Redacie Cornelis Jakob van der Klaauw, Herman Johannes Lam, George Lignac (1947)

Gepubliceerd op 10-07-2019

Mesologische factoren

betekenis & definitie

Klimaatsfactoren Licht Het licht is voor verreweg de meeste planten een milieufactor van zeer groot belang. Enerzijds is het licht een prikkel, die de ontwikkelingsgang en de differentiatie diepgaand beïnvloedt, anderzijds is het zonlicht de bron van energie, welke nodig is voor de reductie van C02 tot koolhydraten, dus assimilaten, bouwstenen voor de opbouw en de stofwisseling van de plant.

Wij zullen eerst de invloed van het licht op de ontwikkelingsgang en de differentiatie onderzoeken. Oecologisch belangrijk is dan de vraag naar de invloed van het licht op het ontkiemen van de zaden. Dit onderzoek heeft men verricht door de zaden van planten bij verschillende belichting te laten ontkiemen. Het resultaat van deze proeven is in menig opzicht verrassend geweest, daar de reactie der zaden op de factor licht vaak zo geraffineerd past bij het milieu, waarin de onderzochte plant in de natuur voorkomt. Zo blijken planten van open terreinen veelal lichtkiemers, bos- en weideplanten meest donkerkiemers te zijn. Markant zijn ook zandkiemers (b.v. helm, Ammophila), die in het donker zeer snel, in het licht echter langzaam ontkiemen. Vaak liggen de verhoudingen gecompliceerder; zo onderscheidt men ook licht-vorstkiemers en donkervorstkiemers, welke voor hun ontkieming tegelijk licht, resp. duisternis, en vorst nodig hebben.

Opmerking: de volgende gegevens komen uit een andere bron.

/-- Takes back what the group of `o` did at issue and takes the fault with the issue cycle as trap cycle: the group has no
effect, and landings later than the issue cycle are discarded, those made since included (A11). -/
def lateFault (s : State) (o : Org) (t : TrapInfo) : State :=
  let x := s.berth o.core o.berth
  let s := s.dropEntries fun e => match e.org with
    | some p => p.core = o.core && p.berth = o.berth && p.issue = o.issue
    | none => false
  if s.pastEdge o then s.pastTrap o ((x.undo.map fun u => u.intrap).getD false) t
  else match x.undo with
  | none => s.takeTrap o.core o.berth o.issue t (later := true)
  | some u =>
    ((s.rewind o).modBerth o.core o.berth fun x => { Undo.before u x with undo := none }).takeTrap o.core o.berth o.issue t (later := true)

/-! ## Stopping a berth from outside (07 R172, R173) -/

/-- The stop of a berth by pre-emption with trap cycle tc: no handler runs. -/
def preempt (s : State) (c b : Nat) (sub : BitVec 8) (tc : Nat) : State :=
  let x := s.berth c b
  let t : TrapInfo :=
    { cause := 0x1A, sub := sub, tinfo := BitVec.ofNat 32 (x.mode.toNat + 2 * x.intrap.toNat),
      tcoord := BitVec.ofNat 64 ((s.ttcOf c - (s.acc - tc)) * 2 ^ 32 + s.itcAt c b tc), tipc := x.lastPc }
  let s := s.discardFrom c b tc
  let s := s.writeTrapWords c x.wsp x.wpc t false
  let s := s.stopMmacs fun o => o.core = c && o.berth = b
  s.modBerth c b fun x => { x with run := 0, wait := .none, pdef := false, branch := none, pstop := x.pstop || sub = 2 }

/-- A deferred pre-emption takes effect at the end, in cycle tc, of the handling (07 R173). -/
def endDeferred (s : State) (c b tc : Nat) : State :=
  let x := s.berth c b
  if !x.pdef then s
  else match x.stops.find? fun r => r.q ≤ tc with
    | some r => (s.modBerth c b fun x => { x with stops := x.stops.erase r }).preempt c b (BitVec.ofNat 8 r.sub) tc
    | none => s.modBerth c b fun x => { x with pdef := false }

end State

/-! ## Journeys, the rail and debug events -/

/-- The berths of a journey, as (core, berth) (18 R326). -/
def State.journeyBerths (s : State) (p j : Nat) : List (Nat × Nat) :=
  s.cores.flatMap fun e => (e.2.berths.filter fun x => x.2.journey = some (p, j) && x.2.used).map fun x => (e.1, x.1)

def State.modJourney (s : State) (p j : Nat) (f : JourneySt → JourneySt) : State :=
  s.modPart p fun t => { t with journeys := t.journeys.put j (f (t.journeys.get {} j)) }

/-- The journey is complete when all its berths have halted: its window goes unused and it starts fresh next (18 R330). -/
def State.journeyHalted (s : State) (p j : Nat) : State :=
  if (s.journeyBerths p j).all fun e => s.hasHalted e.1 e.2 then
    s.modJourney p j fun t => { t with state := 0, itc := { t.itc with held := some (s.itcOf t.itc) } }
  else s

/-! ## Rail (06 R149, R150) -/

/-- Whether a core of the cluster has RQ set. -/
def State.rqAny (s : State) (cl : Nat) : Bool := (List.range 4).any fun i => (s.core (cl * 4 + i)).rq

/-- The modes of the dense class (06 R149, 09 R185), by MMAC's mode byte: PN pairs with at least 4 k per cycle. -/
def denseMode (mode : Nat) : Bool := [0x00, 0x01, 0x02, 0x04, 0x05, 0x08].contains mode

/-- Ramping down begins in cycle t when no RQ is set and no dense MMAC runs, as one does until its completion or the boundary at which it
stops (09 R194, 22 R384); nominal 64 cycles later. -/
def State.railCheck (s : State) (cl t : Nat) : State :=
  let k := s.cluster cl
  let busy := k.mmac.isSome && k.array.any fun a => a.dense
  if (k.rail.1 = 1 || k.rail.1 = 2) && !s.rqAny cl && !busy then
    (s.setCluster cl { k with rail := (3, t + 64) }).schedRow (t + 64) phEdge none (.railNominalReached cl)
  else s

/-- Starts a ramp of 184 cycles from cycle t, unless one is under way or the level is dense. -/
def State.railUp (s : State) (cl t : Nat) : State :=
  let k := s.cluster cl
  if k.rail.1 = 0 || k.rail.1 = 3 then
    (s.setCluster cl { k with rail := (2, t + 184) }).schedRow (t + 184) phEdge none (.railDenseReached cl)
  else s

/-- The debug event of DBG.brk in the group of `o`: TEPC names the next group, as for SVC. The other word of the group has its effect. -/
def State.brkEvent (s : State) (o : Org) (x : BitVec 32) : State :=
  let c := o.core
  let b := o.berth
  let ctl := (s.core c).dbgctl
  let s := s.setWpcAt c b (s.berth c b).pc (o.issue + 1) o.issue
  let s := if ctl.getLsbD 4 then s.schedAux s.acc phEnd none (.freeze .debug) else s
  if ctl.getLsbD 1 then s.takeTrap c b o.issue { cause := 0x19, sub := 1, tinfo := x, tipc := o.pc }
  else if (s.berth c b).intrap then s.modBerth c b fun x => { x with pdef := true, stops := x.stops ++ [{ q := o.issue, sub := 3 }] }
  else s.preempt c b 3 o.issue

/-! ## What waits for the other word of the group (07 R157) -/

/-- RAIL.up and RAIL.dn of a core, issued in cycle t. -/
def State.setRq (s : State) (c : Nat) (up : Bool) (t : Nat) : State :=
  let s := s.modCore c fun k => { k with rq := up }
  if up then s.railUp (clusterOf c) t else s.railCheck (clusterOf c) t

/-- The end of a handling, in the cycle of its RTE, RESYNC or XWSP.task: ITC, WITC with the WPC just set, and, at RTE and RESYNC, a deferred
pre-emption (06 R141, 07 R173). -/
def State.endHandling (s : State) (o : Org) (rte stop : Bool) : State :=
  let s := s.endSlip o.core o.berth rte o.issue
  let w := s.itcAt o.core o.berth o.issue
  let s := s.modBerth o.core o.berth fun x => { x with witc := w }
  if stop then s.endDeferred o.core o.berth o.issue else s

/-- What a word makes at its issue outside its berth's own fields. A group decided after an edge has been cut off there. -/
def State.settle (s : State) (o : Org) (k : Held) : State :=
  let past := s.pastEdge o
  let u := (s.berth o.core o.berth).undo
  match k with
  | .handled rte stop => if past then s else (s.rewindIf o (stop && (s.berth o.core o.berth).pdef)).endHandling o rte stop
  | .halt => match (s.berth o.core o.berth).journey with
    | some (p, j) => s.journeyHalted p j
    | none => s
  | .trap t => if past then s.pastTrap o ((u.map fun u => u.intrap).getD false) t else (s.rewind o).takeTrap o.core o.berth o.issue t
  | .brk x => if past then s else (s.rewind o).brkEvent o x
  | .rail up => if past then s else s.setRq o.core up o.issue
  | .mark x => s.modCore o.core fun k => { k with dbgmark := BitVec.ofNat 64 (x.toNat + 2 ^ 32 * o.berth) }
  | .yieldm v => s.modCore o.core fun k => { k with yieldm := v }
  | .space w => s.schedAux s.acc phEnd none (.enterWs o.core w)
  | .jyld => s

/-- The word at hand makes it at once, or when its group is settled. -/
def State.hold (s : State) (k : Held) : State :=
  match s.cur.late with
  | none => s.settle s.here k
  | some t => s.schedAux t phLand (some s.here) (.settle s.here k)

end Sys2Proof.Machine
end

Is na het barsten van de zaadhuid de kiemplant te voorschijn gekomen, dan is bij de verdere groei van deze kleine plant wederom het licht een machtige factor. Beschouwen wij eerst de invloed van het licht op de vorm en differentiatie van de zich ontwikkelende plant. De groeisnelheid van wortels, stengels en bladeren wordt op onderling verschillende wijze beïnvloed. Het licht blijkt de stengelgroei te remmen; deze eigenschap doet de plant op doelmatige wijze in haar milieu passen: de stengel van de kiemplant groeit onder de aarde, in het donker, zeer snel omhoog, totdat het licht bereikt is; dan zet de inwendige differentiatie der weefsels door. Evenzo groeien jonge bomen in een opgaand bos verrassend snel omhoog. De verdere oriëntering van takken en bladeren komt tot stand door de werking van licht en/of zwaartekracht en is zodanig, dat de voor de C02-assimilatie belangrijke stralen zo gunstig mogelijk worden opgevangen, terwijl een te sterke verwarming wordt vermeden.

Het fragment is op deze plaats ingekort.